• **Work task**: This exercise calls for a copy of every line in the listing below that carries the word "says".

• **Supplied data**:
§ §

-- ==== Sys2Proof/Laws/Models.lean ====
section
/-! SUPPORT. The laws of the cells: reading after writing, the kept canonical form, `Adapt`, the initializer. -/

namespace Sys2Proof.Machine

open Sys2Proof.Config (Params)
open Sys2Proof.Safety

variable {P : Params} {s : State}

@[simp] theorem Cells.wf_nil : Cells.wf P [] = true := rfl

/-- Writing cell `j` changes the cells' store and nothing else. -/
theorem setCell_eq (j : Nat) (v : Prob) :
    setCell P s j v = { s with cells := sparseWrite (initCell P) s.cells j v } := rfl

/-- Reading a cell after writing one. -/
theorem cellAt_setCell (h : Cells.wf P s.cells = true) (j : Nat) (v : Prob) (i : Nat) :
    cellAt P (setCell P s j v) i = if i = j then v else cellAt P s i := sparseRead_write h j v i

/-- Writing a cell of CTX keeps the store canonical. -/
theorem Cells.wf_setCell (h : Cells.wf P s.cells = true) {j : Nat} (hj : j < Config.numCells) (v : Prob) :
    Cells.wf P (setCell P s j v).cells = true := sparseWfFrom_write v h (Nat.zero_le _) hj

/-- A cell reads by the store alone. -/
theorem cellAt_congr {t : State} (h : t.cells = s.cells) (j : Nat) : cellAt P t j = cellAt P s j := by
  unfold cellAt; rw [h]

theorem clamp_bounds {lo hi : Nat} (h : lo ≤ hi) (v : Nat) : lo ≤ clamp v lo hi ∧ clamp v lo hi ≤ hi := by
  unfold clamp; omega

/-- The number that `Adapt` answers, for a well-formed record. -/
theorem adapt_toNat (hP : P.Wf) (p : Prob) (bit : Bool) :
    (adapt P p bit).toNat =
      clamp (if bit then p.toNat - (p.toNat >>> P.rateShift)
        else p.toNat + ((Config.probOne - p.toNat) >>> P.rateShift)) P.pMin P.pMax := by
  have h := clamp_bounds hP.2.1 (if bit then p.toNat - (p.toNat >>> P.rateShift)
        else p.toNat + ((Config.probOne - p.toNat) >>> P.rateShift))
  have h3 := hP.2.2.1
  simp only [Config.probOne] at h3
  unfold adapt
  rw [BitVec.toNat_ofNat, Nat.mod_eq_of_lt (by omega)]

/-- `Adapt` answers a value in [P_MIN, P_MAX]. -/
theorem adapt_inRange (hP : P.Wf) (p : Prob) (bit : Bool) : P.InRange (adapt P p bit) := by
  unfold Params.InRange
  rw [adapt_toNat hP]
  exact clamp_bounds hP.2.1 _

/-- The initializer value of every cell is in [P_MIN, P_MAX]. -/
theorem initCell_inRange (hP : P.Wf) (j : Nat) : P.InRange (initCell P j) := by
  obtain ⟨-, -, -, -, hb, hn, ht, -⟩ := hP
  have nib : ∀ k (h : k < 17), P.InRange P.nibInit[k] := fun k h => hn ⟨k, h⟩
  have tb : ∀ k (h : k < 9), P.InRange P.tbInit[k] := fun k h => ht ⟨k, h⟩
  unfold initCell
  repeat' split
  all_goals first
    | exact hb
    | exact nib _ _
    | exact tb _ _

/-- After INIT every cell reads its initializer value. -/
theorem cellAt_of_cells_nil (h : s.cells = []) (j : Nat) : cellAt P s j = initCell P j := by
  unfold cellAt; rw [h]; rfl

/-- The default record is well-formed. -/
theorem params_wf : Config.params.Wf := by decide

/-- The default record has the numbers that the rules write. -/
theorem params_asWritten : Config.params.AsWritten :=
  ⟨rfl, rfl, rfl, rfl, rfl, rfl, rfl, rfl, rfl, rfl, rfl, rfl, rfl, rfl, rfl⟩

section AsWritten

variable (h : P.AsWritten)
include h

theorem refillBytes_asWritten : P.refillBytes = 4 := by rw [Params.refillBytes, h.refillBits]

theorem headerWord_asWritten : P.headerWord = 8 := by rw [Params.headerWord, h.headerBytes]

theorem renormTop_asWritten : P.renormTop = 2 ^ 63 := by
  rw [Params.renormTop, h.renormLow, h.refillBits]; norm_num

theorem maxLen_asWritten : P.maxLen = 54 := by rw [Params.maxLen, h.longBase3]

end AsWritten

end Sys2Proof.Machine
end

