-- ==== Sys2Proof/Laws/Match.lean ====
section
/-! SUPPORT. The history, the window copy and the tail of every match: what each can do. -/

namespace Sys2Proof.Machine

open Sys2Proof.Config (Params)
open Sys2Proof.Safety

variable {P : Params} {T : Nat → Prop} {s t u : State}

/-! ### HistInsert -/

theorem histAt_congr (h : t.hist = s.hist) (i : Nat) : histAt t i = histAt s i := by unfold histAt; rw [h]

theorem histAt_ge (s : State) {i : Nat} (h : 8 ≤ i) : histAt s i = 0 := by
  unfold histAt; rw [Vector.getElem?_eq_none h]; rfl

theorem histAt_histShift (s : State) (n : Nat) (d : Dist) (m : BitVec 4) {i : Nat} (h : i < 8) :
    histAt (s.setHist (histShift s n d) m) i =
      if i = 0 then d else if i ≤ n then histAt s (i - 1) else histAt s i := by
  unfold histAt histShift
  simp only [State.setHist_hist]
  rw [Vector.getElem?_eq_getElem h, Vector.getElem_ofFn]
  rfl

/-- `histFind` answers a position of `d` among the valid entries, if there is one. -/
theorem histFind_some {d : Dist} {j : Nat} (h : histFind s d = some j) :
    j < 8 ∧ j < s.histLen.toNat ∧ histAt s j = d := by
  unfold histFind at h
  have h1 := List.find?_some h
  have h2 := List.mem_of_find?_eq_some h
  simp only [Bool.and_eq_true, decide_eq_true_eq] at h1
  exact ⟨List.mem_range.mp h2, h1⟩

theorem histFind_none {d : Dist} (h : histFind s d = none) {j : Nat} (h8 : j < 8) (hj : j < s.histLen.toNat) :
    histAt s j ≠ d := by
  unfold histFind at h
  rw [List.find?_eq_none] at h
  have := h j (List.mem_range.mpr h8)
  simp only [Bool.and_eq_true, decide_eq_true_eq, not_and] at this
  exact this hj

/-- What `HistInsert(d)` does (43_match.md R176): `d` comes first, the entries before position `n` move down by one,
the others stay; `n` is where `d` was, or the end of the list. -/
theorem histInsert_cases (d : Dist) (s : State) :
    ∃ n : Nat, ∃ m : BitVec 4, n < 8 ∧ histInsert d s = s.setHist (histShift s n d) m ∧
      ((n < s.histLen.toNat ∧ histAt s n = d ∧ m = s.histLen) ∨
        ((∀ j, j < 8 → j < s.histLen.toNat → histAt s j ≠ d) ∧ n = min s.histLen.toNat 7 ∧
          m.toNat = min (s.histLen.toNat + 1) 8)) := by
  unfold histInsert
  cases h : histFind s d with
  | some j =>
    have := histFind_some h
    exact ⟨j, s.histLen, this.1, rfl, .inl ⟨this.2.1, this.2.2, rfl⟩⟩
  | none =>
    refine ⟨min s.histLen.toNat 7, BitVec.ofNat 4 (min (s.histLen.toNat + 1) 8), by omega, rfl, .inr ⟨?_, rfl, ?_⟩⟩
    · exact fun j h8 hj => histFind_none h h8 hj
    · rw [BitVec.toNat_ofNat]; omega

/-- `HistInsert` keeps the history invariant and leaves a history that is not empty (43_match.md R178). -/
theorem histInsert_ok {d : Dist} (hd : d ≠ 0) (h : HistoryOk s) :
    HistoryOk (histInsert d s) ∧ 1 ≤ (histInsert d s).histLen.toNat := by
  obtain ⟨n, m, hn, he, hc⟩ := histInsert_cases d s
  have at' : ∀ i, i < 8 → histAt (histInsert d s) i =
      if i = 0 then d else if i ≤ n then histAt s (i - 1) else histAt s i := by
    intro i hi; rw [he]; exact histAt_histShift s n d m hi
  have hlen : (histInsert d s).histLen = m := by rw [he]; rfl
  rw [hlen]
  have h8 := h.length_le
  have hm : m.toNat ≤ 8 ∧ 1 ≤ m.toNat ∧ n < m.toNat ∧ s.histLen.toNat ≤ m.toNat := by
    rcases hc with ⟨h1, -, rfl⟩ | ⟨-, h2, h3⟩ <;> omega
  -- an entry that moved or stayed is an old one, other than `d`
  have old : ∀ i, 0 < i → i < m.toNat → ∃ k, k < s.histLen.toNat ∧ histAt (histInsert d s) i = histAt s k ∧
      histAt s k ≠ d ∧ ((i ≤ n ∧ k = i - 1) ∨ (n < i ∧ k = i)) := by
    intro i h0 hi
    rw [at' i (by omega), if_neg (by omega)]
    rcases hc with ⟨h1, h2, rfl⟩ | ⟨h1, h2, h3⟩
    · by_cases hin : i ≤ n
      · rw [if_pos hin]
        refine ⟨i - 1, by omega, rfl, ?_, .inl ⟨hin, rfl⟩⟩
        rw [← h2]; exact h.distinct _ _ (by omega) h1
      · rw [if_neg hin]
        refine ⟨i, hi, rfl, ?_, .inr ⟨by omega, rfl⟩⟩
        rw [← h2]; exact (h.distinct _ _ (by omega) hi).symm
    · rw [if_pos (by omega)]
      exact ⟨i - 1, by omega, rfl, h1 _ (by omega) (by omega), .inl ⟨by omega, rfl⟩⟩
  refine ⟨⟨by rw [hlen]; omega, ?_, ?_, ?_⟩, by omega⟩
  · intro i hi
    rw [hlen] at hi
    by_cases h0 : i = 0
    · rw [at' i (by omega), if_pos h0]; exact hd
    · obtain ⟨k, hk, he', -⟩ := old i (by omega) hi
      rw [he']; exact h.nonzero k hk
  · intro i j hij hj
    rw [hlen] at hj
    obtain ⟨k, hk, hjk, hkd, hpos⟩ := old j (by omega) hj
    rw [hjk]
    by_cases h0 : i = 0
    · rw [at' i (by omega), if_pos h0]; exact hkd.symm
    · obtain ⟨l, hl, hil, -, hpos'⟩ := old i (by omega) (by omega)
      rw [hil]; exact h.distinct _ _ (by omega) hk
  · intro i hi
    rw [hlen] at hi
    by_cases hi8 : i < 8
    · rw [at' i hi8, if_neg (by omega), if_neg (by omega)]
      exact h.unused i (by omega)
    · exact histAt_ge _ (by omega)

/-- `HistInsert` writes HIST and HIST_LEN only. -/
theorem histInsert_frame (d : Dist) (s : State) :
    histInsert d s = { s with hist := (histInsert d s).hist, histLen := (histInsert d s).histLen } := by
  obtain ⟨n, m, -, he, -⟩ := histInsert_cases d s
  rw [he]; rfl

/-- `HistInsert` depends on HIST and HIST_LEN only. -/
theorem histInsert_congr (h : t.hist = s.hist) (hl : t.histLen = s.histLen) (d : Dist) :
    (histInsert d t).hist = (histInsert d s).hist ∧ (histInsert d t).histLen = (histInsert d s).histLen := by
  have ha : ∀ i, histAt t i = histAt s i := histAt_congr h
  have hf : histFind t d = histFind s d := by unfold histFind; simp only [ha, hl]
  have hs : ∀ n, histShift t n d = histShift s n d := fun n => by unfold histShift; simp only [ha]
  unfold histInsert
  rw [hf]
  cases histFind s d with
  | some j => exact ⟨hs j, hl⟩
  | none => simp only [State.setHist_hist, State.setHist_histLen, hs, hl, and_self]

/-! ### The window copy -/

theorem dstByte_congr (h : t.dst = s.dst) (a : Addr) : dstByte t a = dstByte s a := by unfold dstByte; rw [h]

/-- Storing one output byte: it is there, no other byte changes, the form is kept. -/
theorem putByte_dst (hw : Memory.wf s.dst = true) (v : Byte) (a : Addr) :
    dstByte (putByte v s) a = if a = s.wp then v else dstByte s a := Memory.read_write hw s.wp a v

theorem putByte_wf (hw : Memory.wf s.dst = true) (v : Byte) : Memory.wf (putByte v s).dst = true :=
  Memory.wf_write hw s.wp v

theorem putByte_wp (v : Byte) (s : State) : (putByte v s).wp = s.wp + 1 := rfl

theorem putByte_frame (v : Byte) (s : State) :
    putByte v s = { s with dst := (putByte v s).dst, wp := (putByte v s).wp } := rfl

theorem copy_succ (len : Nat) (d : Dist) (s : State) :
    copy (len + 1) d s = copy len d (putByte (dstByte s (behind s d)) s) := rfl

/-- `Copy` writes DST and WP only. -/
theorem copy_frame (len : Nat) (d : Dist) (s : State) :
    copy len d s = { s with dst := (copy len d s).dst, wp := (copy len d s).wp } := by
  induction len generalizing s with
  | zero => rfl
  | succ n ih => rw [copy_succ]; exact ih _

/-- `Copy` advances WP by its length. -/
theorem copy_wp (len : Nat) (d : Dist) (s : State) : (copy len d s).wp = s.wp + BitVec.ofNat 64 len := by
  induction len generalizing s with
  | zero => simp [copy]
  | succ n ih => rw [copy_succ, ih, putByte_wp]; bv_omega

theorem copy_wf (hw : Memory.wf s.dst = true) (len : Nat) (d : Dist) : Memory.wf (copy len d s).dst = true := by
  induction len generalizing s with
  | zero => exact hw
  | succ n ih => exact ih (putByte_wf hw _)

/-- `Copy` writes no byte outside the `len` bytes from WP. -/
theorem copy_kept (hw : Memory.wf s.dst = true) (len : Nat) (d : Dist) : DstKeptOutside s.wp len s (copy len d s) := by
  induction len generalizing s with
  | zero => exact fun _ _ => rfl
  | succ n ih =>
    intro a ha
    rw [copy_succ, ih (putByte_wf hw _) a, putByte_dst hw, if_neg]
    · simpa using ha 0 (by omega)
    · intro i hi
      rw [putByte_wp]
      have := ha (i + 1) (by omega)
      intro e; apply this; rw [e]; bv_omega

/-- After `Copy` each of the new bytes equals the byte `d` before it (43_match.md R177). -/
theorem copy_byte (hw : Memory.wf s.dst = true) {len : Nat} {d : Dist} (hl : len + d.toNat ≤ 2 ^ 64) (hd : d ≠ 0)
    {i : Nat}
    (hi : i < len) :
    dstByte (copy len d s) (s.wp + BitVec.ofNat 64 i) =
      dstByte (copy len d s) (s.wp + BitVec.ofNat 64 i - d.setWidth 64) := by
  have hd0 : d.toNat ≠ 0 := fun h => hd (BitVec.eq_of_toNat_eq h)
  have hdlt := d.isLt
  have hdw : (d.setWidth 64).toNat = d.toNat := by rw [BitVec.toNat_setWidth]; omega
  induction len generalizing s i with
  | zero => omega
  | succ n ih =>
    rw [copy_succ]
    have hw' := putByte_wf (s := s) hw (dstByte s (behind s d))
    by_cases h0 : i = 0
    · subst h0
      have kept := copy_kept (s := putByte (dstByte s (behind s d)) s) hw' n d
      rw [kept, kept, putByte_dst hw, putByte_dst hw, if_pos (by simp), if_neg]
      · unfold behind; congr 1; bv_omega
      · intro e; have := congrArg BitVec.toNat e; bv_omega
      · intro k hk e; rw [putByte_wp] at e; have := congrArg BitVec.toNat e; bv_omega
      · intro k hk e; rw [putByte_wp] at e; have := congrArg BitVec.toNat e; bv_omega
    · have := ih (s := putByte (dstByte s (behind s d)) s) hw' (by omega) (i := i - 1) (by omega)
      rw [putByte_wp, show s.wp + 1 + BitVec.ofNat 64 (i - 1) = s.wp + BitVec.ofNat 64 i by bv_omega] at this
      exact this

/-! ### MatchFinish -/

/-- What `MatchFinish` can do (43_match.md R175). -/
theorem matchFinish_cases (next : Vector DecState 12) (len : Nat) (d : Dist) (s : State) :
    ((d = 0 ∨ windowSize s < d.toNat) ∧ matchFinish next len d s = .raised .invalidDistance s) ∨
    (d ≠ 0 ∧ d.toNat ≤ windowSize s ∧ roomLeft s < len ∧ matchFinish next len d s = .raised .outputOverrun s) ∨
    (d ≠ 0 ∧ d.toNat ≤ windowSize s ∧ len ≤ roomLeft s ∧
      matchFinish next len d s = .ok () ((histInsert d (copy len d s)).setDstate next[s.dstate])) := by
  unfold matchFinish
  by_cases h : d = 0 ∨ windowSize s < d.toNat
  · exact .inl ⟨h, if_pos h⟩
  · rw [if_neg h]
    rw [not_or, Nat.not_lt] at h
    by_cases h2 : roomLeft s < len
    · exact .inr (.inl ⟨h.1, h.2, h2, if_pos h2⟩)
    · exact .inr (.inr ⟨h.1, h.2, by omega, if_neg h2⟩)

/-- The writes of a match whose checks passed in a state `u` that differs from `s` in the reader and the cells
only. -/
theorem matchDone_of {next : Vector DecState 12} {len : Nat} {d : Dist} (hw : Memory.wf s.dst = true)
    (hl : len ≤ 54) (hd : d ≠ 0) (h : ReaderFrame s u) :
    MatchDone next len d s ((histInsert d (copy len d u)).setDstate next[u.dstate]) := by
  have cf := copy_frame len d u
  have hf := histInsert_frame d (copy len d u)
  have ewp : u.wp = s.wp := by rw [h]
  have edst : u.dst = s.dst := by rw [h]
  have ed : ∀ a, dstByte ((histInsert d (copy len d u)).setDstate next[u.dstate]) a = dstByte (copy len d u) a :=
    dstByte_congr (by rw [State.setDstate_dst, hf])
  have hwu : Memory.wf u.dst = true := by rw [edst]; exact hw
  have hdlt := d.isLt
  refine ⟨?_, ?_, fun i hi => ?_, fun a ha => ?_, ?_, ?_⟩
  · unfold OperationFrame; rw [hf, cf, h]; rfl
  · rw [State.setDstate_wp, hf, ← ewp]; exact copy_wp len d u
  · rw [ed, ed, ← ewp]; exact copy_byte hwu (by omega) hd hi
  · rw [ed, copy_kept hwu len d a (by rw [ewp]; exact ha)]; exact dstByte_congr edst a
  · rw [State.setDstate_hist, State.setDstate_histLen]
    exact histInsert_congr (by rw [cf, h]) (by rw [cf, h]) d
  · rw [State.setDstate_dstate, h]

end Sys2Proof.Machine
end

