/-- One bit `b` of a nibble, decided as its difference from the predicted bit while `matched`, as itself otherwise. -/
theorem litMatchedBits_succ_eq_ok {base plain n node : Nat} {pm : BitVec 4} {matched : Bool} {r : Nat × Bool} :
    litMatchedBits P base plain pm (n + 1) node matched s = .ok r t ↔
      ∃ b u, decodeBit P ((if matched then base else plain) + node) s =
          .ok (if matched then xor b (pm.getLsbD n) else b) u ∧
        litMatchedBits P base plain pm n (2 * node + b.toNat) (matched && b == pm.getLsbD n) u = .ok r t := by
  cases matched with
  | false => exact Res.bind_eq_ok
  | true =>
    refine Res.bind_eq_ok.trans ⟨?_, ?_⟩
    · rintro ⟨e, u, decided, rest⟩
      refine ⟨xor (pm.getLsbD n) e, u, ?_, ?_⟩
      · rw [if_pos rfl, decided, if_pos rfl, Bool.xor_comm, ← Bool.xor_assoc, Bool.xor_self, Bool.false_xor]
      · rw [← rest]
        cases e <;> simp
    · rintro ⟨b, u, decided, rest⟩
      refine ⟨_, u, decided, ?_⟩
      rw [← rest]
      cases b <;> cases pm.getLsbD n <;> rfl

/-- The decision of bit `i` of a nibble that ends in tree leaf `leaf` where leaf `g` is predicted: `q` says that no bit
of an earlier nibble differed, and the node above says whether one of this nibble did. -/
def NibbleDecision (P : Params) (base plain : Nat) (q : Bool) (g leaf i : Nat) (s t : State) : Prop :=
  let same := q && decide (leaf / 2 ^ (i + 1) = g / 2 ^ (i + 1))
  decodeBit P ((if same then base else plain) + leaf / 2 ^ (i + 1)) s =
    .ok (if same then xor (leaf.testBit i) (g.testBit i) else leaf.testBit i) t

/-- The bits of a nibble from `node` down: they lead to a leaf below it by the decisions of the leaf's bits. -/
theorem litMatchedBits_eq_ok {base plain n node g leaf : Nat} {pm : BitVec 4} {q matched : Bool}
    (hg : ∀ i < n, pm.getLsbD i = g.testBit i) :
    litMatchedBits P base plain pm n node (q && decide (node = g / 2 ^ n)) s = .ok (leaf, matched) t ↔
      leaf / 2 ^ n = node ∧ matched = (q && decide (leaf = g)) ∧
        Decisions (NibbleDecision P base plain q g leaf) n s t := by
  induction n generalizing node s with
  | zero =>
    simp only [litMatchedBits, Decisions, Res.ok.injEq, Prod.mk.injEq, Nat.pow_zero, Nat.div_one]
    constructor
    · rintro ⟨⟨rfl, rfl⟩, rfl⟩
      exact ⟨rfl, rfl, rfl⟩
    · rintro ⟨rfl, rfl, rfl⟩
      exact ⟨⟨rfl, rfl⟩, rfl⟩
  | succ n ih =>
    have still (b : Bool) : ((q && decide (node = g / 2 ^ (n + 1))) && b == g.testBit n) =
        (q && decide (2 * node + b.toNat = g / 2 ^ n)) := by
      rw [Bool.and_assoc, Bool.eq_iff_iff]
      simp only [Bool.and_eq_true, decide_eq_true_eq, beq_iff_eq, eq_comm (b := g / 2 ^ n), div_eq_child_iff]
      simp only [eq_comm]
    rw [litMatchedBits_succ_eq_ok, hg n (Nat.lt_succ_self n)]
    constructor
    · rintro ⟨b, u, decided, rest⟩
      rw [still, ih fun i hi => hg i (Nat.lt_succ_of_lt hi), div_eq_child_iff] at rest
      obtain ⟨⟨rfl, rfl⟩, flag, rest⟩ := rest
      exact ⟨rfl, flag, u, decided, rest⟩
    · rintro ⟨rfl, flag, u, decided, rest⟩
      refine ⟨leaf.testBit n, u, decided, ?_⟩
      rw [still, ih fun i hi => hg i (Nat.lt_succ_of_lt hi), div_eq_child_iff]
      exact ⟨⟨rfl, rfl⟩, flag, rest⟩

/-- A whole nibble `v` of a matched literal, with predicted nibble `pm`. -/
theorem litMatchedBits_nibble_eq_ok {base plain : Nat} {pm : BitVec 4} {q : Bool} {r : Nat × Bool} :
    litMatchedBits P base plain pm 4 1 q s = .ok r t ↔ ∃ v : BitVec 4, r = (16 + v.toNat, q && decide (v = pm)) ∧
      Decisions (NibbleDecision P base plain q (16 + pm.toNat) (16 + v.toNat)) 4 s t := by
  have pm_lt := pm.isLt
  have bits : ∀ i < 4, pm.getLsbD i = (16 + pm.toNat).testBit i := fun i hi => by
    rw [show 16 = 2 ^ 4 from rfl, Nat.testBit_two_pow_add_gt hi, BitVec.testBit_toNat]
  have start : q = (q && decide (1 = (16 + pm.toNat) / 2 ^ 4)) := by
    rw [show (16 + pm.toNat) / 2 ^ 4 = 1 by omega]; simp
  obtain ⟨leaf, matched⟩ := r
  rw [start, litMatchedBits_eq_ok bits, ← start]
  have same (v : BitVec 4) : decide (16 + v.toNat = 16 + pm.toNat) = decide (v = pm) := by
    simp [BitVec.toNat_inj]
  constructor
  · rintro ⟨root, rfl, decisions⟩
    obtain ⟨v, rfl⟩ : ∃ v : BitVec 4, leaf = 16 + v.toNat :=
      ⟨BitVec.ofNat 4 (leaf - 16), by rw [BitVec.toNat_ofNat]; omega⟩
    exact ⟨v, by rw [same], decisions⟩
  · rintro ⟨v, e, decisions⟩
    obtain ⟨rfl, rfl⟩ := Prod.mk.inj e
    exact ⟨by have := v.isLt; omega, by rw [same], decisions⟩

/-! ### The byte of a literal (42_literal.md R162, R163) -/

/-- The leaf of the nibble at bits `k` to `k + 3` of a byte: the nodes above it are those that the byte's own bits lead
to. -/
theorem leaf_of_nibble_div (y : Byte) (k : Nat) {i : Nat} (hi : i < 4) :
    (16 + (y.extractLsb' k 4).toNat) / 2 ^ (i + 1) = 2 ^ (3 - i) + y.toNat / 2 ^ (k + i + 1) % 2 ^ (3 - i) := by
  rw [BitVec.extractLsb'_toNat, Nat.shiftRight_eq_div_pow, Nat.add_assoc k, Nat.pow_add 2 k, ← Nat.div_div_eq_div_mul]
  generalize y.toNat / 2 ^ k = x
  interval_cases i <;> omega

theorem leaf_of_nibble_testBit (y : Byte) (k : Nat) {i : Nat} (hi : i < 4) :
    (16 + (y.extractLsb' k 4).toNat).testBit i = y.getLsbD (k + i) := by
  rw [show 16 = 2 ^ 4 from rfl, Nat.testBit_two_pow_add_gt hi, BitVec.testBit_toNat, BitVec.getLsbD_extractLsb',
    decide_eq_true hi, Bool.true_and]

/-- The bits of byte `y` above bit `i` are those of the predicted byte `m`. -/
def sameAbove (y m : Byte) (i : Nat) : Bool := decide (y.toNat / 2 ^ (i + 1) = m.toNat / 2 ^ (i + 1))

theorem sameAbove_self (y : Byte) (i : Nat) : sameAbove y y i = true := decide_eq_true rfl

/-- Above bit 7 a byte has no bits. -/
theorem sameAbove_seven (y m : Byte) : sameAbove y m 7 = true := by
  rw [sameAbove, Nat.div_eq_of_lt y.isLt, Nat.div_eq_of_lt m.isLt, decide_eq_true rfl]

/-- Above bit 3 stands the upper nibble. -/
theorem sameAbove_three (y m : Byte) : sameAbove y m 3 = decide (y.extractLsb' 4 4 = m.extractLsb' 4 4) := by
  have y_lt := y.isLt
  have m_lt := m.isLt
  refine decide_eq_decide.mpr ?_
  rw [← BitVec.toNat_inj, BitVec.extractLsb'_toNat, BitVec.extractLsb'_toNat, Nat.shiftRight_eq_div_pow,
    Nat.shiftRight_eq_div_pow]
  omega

§ §

• **Reply to the task**:
/-- The decision of bit `i` of a nibble that ends in tree leaf `leaf` where leaf `g` is predicted: `q` says that no bit
of an earlier nibble differed, and the node above says whether one of this nibble did. -/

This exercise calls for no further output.